American doctor and radical (1872–1952)

Marie Equi (April 7, 1872 – July 13, 1952) was an early American medical doctor devoted to providing care to working-class and poor patients. She regularly provided birth control information and abortions at a time when both were illegal. She became a political activist and advocated civic and economic reforms, including women's right to vote and an eight-hour workday. After being clubbed by a policeman in a 1913 workers' strike, Equi aligned herself with anarchists and the radical labor movement.

Equi was a lesbian in a relationship with Harriet Frances Speckart (1883 – May 15, 1927) for more than a decade. The two women adopted an infant and raised the child in an early example of same-sex parenting in the United States. For her radical politics and same-sex relations, Equi battled discrimination and harassment. In 1918, Equi was convicted under the Sedition Act for speaking against U.S. involvement in World War I. She was sentenced to a three-year term at San Quentin State Prison.

==Early years==

Equi was the daughter of John Equi, an Italian immigrant, and Sarah Mullins, an Irish immigrant. She was born the fifth child and fifth daughter in a large working-class family in New Bedford, the former whaling capital of the world that became a textile manufacturing powerhouse during Equi's early years. She attended New Bedford High School for one year before dropping out to work in a textile mill to support herself. In 1892 Equi escaped a grim future in the mills and joined her high school girlfriend, Bessie Holcomb, on an Oregon homestead along the Columbia River.

==A lesbian woman==

In the late 19th century, little was known or publicly discussed about same-sex affairs between women. Instead, in some spheres of society in the United States, people recognized "romantic friendships" among women. Wealthy and professional women at the time undertook what were called "Boston Marriages." These associations entailed varying degrees of emotional and affectionate intimacy between two women and, often, sexual activity as well.

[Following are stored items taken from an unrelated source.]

theorem bwtInverse_ok_length {l r : List Byte} {s : Byte} {o : Nat} (h : bwtInverse l s o = .ok r) :
    r.length = l.length - 1 := by
  rw [bwtInverse] at h
  split at h
  · cases h
  split at h
  · cases h
  split at h
  · cases h
  · cases hw : walkBack l (inversePermutation (leftShift (sortedColumn l) (buckets l))) l.length o [] [] with
    | ok em => rw [hw] at h; cases h; simp [(walkBack_ok hw).1]
    | error e => rw [hw] at h; cases h

end Sys2Proof.Machine
end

Marie Equi once remarked that as a young woman, she had spurned the interests of a young man, and she expressed little interest in a heterosexual pairing or marriage. Equi's lengthy relationship with Bessie Holcomb, from 1892 until 1901, was dissimilar from the Boston Marriages adopted by upper-class women due to Equi's working-class background. Equi lived much of her adult life with other women but was never a separatist. She treated male patients in her medical practice and worked closely with men in many of her political activities. She undertook the longest lesbian relationship of her life in 1905 after meeting a younger woman, Harriet Speckart, the niece of Olympia Brewing Company founder Leopold Schmidt. Speckart's family was vehemently opposed to the two women's relationship, and Speckart battled in the courts for years with her mother and brother to receive her rightful inheritance. After ten years of sharing a life, Equi and Speckart adopted an infant girl, Mary, because Speckart wanted to raise a child. As an adult, Mary recalled that she had called Speckart "ma" and Equi "da" since everyone called Equi "Doc." In later years, the two women separated but remained close until Speckart died in 1927.

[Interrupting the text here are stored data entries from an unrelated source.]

-- ==== Sys2Proof/Laws/State.lean ====
section
/-! SUPPORT. One lemma per field per update of the state, each true by the definitions: what an update leaves of every other
field, and the value it gives the field it is for. -/

namespace Sys2Proof.Machine

/-! ### Units by name -/
@[simp] theorem State.unit_rle (s : State) : s.unit .rle = s.rle := rfl
@[simp] theorem State.unit_huf (s : State) : s.unit .huf = s.huf := rfl
@[simp] theorem State.unit_bwt (s : State) : s.unit .bwt = s.bwt := rfl
@[simp] theorem State.unit_lzw (s : State) : s.unit .lzw = s.lzw := rfl

@[simp] theorem State.unit_setUnit (s : State) (u : UnitId) (c : CodecUnit) : (s.setUnit u c).unit u = c := by
  cases u <;> rfl

theorem State.unit_setUnit_ne (s : State) {u v : UnitId} (h : v ≠ u) (c : CodecUnit) :
    (s.setUnit u c).unit v = s.unit v := by
  cases u <;> cases v <;> first | rfl | exact absurd rfl h

@[simp] theorem State.setUnit_rle_rle (s : State) (c : CodecUnit) : (s.setUnit .rle c).rle = c := rfl
@[simp] theorem State.setUnit_rle_huf (s : State) (c : CodecUnit) : (s.setUnit .rle c).huf = s.huf := rfl
@[simp] theorem State.setUnit_rle_bwt (s : State) (c : CodecUnit) : (s.setUnit .rle c).bwt = s.bwt := rfl
@[simp] theorem State.setUnit_rle_lzw (s : State) (c : CodecUnit) : (s.setUnit .rle c).lzw = s.lzw := rfl
@[simp] theorem State.setUnit_huf_rle (s : State) (c : CodecUnit) : (s.setUnit .huf c).rle = s.rle := rfl
@[simp] theorem State.setUnit_huf_huf (s : State) (c : CodecUnit) : (s.setUnit .huf c).huf = c := rfl
@[simp] theorem State.setUnit_huf_bwt (s : State) (c : CodecUnit) : (s.setUnit .huf c).bwt = s.bwt := rfl
@[simp] theorem State.setUnit_huf_lzw (s : State) (c : CodecUnit) : (s.setUnit .huf c).lzw = s.lzw := rfl
@[simp] theorem State.setUnit_bwt_rle (s : State) (c : CodecUnit) : (s.setUnit .bwt c).rle = s.rle := rfl
@[simp] theorem State.setUnit_bwt_huf (s : State) (c : CodecUnit) : (s.setUnit .bwt c).huf = s.huf := rfl
@[simp] theorem State.setUnit_bwt_bwt (s : State) (c : CodecUnit) : (s.setUnit .bwt c).bwt = c := rfl
@[simp] theorem State.setUnit_bwt_lzw (s : State) (c : CodecUnit) : (s.setUnit .bwt c).lzw = s.lzw := rfl
@[simp] theorem State.setUnit_lzw_rle (s : State) (c : CodecUnit) : (s.setUnit .lzw c).rle = s.rle := rfl
@[simp] theorem State.setUnit_lzw_huf (s : State) (c : CodecUnit) : (s.setUnit .lzw c).huf = s.huf := rfl
@[simp] theorem State.setUnit_lzw_bwt (s : State) (c : CodecUnit) : (s.setUnit .lzw c).bwt = s.bwt := rfl
@[simp] theorem State.setUnit_lzw_lzw (s : State) (c : CodecUnit) : (s.setUnit .lzw c).lzw = c := rfl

Equi also became involved with other prominent, professional women. When birth control advocate Margaret Sanger lectured in Portland in 1916, Equi became smitten with her. She later wrote letters to Sanger that referred to sexual intimacy between them during Sanger's earlier visit. Archivist Judith Schwartz has described Equi's letters to Sanger as "love letters."

Equi's intimate relationships with Holcomb in the 1890s and with Speckart in the early 1900s established her as the first publicly known lesbian on the U.S. West Coast.

==Homesteading and medical study==

Equi and Holcomb lived a quiet life as close companions in a small house on several rocky acres outside the small city of The Dalles. On July 21, 1893, a local newspaper, The Dalles Times-Mountaineer, reported the sensational ruckus earlier that day that drew crowds of merchants and shoppers to the town center. Equi paced back and forth in front of the office of the Reverend Orson D. Taylor, a land developer and also the superintendent of the Wasco Independent Academy. Taylor had reneged on paying Holcomb her full salary for teaching at the institution. Frustrated over the mistreatment of her companion, Equi horsewhipped Taylor when he tried to escape from his office. Many people in The Dalles regarded Taylor as a crook who peddled fraudulent land deals, and they applauded Equi's assault. They later held a raffle for the whip and gave the proceeds to the two women. The event became the public's first exposure to Equi's bold defense of justice.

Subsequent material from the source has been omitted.